§ ENTRIES SUPPLIED
· · · ·

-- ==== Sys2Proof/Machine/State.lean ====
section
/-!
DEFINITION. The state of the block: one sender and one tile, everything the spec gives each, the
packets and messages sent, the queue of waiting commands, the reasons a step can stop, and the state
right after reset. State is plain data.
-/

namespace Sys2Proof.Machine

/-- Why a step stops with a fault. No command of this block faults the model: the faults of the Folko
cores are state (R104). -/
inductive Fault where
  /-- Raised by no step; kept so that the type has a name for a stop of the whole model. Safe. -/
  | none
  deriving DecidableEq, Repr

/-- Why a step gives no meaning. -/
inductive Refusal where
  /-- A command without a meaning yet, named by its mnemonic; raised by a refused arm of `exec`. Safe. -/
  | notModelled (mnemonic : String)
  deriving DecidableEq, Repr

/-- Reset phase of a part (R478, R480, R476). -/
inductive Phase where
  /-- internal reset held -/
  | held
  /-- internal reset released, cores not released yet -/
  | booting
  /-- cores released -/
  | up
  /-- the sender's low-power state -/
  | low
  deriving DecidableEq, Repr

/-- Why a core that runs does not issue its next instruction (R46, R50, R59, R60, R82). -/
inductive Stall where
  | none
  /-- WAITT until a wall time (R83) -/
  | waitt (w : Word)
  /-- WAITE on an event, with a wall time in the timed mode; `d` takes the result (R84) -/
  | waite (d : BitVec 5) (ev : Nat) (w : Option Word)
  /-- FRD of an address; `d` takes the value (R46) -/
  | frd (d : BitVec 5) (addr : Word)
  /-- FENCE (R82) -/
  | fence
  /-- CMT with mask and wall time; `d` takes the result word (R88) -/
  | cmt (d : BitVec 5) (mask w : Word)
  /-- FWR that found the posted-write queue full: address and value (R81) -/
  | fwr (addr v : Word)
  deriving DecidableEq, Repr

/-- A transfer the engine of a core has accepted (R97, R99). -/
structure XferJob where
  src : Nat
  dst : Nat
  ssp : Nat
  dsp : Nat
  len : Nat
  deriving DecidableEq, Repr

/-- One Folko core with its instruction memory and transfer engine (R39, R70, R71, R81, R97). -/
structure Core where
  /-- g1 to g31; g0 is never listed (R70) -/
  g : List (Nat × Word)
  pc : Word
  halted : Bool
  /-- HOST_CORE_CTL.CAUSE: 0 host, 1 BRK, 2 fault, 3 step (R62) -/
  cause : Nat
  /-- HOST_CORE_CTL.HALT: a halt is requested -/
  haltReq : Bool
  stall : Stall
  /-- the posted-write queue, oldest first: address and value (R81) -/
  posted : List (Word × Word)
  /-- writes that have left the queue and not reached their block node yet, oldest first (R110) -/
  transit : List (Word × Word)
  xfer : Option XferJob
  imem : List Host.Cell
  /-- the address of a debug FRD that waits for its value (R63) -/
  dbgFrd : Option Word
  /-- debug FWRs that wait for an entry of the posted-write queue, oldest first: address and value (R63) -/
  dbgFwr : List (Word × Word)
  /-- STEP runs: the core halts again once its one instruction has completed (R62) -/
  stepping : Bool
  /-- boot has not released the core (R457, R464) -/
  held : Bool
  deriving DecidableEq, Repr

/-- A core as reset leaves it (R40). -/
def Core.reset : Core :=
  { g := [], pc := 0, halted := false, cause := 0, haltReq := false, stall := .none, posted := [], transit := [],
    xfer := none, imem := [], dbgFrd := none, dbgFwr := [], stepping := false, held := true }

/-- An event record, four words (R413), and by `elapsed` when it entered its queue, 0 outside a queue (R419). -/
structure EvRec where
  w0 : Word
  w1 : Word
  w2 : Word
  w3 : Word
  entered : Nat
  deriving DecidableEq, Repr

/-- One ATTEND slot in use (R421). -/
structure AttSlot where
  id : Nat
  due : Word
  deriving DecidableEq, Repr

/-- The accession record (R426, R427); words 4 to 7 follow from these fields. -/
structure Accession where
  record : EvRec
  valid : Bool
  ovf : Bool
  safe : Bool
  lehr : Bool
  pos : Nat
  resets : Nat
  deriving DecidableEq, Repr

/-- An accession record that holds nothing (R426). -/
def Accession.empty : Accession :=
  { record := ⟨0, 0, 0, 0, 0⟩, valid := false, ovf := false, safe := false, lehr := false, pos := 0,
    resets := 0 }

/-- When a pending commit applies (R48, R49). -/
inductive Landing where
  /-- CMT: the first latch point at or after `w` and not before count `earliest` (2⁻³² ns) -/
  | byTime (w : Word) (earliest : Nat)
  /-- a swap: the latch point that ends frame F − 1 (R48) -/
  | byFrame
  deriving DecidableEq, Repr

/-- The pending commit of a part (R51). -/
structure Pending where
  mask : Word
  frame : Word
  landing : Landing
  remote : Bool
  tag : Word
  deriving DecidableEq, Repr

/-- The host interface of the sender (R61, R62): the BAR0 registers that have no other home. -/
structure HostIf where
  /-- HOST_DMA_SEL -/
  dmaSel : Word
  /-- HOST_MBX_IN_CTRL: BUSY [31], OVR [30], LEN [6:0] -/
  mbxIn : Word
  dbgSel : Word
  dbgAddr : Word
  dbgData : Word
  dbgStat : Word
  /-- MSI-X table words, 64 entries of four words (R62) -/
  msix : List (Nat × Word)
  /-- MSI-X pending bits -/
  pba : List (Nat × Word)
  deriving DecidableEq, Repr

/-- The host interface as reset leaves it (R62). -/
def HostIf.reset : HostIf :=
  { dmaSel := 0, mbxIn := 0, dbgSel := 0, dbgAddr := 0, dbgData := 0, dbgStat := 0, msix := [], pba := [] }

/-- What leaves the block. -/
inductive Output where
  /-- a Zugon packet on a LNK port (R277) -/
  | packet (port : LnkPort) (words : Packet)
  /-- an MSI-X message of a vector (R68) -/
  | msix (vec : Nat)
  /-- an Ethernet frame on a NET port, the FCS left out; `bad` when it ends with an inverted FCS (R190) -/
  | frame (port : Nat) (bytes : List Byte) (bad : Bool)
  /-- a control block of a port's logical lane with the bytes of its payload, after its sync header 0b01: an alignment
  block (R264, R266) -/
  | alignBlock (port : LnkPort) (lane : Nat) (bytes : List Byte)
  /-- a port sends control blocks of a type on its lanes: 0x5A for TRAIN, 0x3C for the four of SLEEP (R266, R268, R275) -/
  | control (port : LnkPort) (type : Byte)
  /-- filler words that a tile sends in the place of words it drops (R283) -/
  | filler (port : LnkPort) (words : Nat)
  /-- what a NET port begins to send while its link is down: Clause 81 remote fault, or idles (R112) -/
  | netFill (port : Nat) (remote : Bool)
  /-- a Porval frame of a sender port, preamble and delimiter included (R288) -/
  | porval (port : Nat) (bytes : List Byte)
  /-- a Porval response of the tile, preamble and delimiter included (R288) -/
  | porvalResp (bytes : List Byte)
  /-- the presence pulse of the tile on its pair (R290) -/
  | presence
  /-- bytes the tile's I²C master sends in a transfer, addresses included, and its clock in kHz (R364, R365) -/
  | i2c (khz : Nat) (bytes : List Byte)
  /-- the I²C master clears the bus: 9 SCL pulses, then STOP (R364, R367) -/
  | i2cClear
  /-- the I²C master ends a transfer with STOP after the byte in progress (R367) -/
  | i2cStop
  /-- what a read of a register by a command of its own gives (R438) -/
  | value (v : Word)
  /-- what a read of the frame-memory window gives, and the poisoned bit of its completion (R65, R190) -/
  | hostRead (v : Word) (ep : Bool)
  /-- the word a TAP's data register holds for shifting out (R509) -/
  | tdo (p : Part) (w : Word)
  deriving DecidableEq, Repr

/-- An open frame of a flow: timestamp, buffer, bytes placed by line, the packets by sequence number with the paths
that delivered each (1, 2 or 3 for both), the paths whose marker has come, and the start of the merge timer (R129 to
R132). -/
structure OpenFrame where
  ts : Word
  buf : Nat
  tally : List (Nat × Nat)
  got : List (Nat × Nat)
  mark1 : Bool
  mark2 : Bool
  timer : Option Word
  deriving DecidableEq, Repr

· · · ·

§ HOW TO COMPLETE THIS TASK
Report each line in the entries where the string "transit" occurs.

§ RESULT FOR THIS EXERCISE
  transit : List (Word × Word)
  { g := [], pc := 0, halted := false, cause := 0, haltReq := false, stall := .none, posted := [], transit := [],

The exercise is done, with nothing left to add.